[ABOUT THIS EXERCISE]: Of all the entries below, only the lines from the one with "def State.ownEnergy (s" up to and including the one with "let s := s.bump" are to be duplicated exactly.

[EXTRACTED ENTRIES]:
==================================================

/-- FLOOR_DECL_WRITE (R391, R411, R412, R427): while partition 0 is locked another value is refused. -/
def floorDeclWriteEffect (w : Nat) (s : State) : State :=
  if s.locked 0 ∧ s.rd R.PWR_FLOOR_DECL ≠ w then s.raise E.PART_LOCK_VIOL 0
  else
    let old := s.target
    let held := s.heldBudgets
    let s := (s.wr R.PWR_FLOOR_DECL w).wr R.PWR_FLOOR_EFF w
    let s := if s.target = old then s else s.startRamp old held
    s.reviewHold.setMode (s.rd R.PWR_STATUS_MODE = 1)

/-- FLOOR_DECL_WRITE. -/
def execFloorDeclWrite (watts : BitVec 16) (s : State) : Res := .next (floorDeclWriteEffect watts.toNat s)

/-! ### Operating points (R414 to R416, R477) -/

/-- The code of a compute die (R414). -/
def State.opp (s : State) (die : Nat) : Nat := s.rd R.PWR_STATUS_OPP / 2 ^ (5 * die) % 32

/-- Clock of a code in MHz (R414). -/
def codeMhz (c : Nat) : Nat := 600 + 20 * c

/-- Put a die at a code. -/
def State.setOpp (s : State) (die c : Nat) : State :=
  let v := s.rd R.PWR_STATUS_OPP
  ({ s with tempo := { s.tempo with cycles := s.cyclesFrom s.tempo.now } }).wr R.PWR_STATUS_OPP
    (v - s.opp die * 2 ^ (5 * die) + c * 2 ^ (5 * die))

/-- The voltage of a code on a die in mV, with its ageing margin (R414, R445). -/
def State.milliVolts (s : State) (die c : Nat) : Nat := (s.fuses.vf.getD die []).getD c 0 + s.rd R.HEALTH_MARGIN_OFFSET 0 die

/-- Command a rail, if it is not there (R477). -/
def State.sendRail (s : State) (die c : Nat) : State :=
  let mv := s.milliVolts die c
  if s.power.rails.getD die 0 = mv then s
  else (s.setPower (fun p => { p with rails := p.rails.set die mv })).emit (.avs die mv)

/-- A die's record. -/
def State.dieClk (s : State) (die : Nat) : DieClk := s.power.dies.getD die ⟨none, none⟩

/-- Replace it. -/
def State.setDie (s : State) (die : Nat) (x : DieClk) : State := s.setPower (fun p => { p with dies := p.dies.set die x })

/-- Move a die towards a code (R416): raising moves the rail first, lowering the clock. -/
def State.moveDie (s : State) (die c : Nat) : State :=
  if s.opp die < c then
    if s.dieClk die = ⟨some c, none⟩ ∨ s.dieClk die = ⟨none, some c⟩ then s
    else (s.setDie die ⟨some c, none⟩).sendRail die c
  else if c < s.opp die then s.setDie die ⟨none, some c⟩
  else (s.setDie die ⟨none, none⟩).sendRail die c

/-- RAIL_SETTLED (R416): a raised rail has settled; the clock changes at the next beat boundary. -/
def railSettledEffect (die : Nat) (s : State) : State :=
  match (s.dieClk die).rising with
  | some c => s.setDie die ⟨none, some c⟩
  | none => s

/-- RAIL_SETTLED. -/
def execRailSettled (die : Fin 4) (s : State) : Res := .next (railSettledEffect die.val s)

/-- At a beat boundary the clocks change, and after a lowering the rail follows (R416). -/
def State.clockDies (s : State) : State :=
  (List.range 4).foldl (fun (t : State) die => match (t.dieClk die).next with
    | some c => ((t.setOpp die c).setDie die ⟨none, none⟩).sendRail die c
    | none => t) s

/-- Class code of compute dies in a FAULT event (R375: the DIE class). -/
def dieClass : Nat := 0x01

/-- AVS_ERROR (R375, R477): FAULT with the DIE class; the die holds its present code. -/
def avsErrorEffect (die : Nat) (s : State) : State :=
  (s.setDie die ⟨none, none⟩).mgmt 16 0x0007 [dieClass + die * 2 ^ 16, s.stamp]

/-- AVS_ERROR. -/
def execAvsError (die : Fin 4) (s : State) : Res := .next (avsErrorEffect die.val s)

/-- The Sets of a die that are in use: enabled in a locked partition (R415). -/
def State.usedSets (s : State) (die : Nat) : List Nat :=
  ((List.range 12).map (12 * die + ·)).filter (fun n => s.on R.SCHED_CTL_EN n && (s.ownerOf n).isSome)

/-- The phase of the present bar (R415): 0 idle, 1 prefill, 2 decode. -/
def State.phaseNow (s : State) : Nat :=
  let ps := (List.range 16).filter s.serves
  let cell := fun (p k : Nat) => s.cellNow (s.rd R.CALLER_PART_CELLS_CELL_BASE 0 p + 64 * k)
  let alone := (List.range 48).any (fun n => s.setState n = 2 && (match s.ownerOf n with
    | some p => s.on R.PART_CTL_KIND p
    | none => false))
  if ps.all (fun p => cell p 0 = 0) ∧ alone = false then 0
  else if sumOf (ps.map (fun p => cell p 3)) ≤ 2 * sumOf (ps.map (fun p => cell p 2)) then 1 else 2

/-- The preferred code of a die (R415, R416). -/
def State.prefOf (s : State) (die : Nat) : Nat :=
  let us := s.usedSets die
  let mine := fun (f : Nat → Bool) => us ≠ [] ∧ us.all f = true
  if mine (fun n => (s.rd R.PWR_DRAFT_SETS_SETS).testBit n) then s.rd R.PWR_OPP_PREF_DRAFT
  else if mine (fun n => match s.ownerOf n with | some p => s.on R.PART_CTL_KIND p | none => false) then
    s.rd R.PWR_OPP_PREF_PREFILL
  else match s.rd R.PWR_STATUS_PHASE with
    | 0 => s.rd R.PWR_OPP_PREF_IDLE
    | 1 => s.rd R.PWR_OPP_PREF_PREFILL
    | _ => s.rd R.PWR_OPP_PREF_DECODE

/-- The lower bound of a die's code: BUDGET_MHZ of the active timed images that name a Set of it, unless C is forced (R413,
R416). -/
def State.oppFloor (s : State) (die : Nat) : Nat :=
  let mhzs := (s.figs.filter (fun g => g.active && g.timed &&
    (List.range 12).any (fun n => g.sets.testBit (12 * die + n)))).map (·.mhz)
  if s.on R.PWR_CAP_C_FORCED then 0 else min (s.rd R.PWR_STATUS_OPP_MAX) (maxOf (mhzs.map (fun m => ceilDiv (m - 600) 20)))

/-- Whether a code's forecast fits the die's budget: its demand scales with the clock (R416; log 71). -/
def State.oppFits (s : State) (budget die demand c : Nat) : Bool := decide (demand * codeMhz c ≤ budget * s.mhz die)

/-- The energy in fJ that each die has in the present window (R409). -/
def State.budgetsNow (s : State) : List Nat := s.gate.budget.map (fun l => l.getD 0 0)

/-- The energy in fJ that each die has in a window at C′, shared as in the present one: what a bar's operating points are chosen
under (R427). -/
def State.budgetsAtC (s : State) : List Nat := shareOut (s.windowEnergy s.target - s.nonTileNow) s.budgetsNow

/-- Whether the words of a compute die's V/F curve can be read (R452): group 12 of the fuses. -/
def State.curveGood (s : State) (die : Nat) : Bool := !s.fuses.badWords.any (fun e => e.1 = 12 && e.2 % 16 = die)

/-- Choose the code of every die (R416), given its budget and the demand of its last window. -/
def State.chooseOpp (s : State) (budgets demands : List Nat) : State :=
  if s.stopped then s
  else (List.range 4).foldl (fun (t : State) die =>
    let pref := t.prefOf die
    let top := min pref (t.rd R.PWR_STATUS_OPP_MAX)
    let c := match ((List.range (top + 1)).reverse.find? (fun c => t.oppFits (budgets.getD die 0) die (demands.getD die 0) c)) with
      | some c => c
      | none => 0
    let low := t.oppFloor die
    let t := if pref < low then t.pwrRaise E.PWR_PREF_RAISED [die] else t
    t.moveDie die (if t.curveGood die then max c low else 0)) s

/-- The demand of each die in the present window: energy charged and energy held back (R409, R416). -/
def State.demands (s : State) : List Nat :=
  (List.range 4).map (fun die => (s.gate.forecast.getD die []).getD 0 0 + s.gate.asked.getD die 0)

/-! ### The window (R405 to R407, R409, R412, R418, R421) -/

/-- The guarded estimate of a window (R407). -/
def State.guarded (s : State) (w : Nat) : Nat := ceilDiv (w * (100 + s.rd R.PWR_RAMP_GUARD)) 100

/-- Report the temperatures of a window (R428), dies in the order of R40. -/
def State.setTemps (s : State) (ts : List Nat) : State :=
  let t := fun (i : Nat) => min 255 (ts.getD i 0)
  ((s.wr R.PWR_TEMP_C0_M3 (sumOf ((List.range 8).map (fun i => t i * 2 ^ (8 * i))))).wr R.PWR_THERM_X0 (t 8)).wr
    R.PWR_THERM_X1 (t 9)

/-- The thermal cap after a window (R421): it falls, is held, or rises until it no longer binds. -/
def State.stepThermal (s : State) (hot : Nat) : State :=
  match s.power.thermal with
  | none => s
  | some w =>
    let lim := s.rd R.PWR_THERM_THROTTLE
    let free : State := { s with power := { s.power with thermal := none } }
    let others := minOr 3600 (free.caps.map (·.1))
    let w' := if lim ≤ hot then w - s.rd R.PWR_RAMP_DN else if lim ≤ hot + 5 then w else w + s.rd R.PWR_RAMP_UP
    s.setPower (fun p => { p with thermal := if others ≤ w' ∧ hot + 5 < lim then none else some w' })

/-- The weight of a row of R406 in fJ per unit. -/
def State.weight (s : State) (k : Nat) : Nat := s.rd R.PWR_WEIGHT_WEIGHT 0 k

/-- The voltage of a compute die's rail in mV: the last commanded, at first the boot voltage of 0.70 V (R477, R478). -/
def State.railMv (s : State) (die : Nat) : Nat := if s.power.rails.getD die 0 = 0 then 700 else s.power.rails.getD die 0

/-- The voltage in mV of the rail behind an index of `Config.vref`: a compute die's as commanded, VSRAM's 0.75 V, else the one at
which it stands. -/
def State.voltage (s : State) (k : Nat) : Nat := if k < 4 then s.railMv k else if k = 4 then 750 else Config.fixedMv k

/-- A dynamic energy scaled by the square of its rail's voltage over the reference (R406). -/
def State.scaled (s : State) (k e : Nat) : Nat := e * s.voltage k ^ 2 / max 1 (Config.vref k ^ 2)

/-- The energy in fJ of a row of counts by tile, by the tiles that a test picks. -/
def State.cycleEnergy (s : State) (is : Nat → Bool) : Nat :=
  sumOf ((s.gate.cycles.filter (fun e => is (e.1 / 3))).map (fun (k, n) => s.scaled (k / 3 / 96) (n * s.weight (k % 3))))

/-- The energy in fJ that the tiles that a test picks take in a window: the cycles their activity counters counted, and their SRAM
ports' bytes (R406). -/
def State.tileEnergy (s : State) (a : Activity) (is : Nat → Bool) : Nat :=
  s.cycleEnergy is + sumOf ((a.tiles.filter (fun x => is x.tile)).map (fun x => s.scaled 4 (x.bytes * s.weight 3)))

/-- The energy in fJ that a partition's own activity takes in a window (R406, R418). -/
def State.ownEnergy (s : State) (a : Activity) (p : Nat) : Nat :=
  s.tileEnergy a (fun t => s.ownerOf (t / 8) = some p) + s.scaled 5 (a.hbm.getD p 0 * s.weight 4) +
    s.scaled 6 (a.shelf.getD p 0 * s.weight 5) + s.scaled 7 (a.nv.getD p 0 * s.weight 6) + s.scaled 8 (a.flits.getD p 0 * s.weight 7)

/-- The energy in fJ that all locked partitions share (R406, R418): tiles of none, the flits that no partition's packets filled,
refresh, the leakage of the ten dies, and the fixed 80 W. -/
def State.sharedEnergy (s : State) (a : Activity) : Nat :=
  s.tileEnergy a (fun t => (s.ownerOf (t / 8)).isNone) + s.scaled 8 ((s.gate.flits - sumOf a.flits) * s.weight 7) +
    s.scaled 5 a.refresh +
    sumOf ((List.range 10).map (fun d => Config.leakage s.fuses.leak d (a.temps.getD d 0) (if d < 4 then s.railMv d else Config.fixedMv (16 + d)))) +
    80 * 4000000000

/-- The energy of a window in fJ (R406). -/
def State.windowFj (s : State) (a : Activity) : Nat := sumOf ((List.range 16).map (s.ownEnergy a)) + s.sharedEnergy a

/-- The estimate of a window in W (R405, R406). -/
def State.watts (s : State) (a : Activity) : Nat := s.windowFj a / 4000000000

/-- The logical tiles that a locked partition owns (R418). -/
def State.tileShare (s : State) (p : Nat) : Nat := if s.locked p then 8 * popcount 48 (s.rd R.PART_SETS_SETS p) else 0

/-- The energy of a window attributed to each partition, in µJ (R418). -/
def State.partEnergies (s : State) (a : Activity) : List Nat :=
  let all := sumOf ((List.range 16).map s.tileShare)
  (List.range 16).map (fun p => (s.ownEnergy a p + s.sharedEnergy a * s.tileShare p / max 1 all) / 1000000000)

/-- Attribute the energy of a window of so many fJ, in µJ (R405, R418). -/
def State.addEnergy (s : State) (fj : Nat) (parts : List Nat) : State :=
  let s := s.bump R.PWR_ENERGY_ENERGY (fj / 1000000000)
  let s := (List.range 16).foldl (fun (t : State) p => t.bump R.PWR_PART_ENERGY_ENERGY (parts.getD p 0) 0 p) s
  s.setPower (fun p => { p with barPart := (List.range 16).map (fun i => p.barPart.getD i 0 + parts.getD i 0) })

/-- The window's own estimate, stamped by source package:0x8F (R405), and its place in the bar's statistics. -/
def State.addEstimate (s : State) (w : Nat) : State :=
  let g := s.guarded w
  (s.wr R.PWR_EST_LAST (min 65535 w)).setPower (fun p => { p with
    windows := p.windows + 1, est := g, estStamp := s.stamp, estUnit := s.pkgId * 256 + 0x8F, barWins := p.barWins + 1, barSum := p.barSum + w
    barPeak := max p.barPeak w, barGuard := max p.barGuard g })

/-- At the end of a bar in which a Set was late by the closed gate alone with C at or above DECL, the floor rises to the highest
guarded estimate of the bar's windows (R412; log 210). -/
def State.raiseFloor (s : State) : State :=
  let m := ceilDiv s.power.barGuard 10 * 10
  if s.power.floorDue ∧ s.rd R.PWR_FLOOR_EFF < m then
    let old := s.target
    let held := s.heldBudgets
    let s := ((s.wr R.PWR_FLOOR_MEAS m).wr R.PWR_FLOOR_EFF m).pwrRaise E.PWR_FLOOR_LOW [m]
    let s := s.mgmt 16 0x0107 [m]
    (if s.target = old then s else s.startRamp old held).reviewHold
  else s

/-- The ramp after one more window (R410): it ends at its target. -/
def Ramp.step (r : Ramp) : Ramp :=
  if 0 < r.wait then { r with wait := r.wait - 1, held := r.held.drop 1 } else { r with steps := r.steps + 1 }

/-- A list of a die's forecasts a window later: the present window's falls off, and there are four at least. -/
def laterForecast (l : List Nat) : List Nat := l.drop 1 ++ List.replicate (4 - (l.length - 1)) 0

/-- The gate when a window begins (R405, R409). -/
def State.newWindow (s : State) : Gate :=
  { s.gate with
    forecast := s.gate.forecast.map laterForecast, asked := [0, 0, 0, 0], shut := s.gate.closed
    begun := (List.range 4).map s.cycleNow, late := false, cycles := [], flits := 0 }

==================================================

[TASK OUTPUT]:
def State.ownEnergy (s : State) (a : Activity) (p : Nat) : Nat :=
  s.tileEnergy a (fun t => s.ownerOf (t / 8) = some p) + s.scaled 5 (a.hbm.getD p 0 * s.weight 4) +
    s.scaled 6 (a.shelf.getD p 0 * s.weight 5) + s.scaled 7 (a.nv.getD p 0 * s.weight 6) + s.scaled 8 (a.flits.getD p 0 * s.weight 7)

/-- The energy in fJ that all locked partitions share (R406, R418): tiles of none, the flits that no partition's packets filled,
refresh, the leakage of the ten dies, and the fixed 80 W. -/
def State.sharedEnergy (s : State) (a : Activity) : Nat :=
  s.tileEnergy a (fun t => (s.ownerOf (t / 8)).isNone) + s.scaled 8 ((s.gate.flits - sumOf a.flits) * s.weight 7) +
    s.scaled 5 a.refresh +
    sumOf ((List.range 10).map (fun d => Config.leakage s.fuses.leak d (a.temps.getD d 0) (if d < 4 then s.railMv d else Config.fixedMv (16 + d)))) +
    80 * 4000000000

/-- The energy of a window in fJ (R406). -/
def State.windowFj (s : State) (a : Activity) : Nat := sumOf ((List.range 16).map (s.ownEnergy a)) + s.sharedEnergy a

/-- The estimate of a window in W (R405, R406). -/
def State.watts (s : State) (a : Activity) : Nat := s.windowFj a / 4000000000

/-- The logical tiles that a locked partition owns (R418). -/
def State.tileShare (s : State) (p : Nat) : Nat := if s.locked p then 8 * popcount 48 (s.rd R.PART_SETS_SETS p) else 0

/-- The energy of a window attributed to each partition, in µJ (R418). -/
def State.partEnergies (s : State) (a : Activity) : List Nat :=
  let all := sumOf ((List.range 16).map s.tileShare)
  (List.range 16).map (fun p => (s.ownEnergy a p + s.sharedEnergy a * s.tileShare p / max 1 all) / 1000000000)

/-- Attribute the energy of a window of so many fJ, in µJ (R405, R418). -/
def State.addEnergy (s : State) (fj : Nat) (parts : List Nat) : State :=
  let s := s.bump R.PWR_ENERGY_ENERGY (fj / 1000000000)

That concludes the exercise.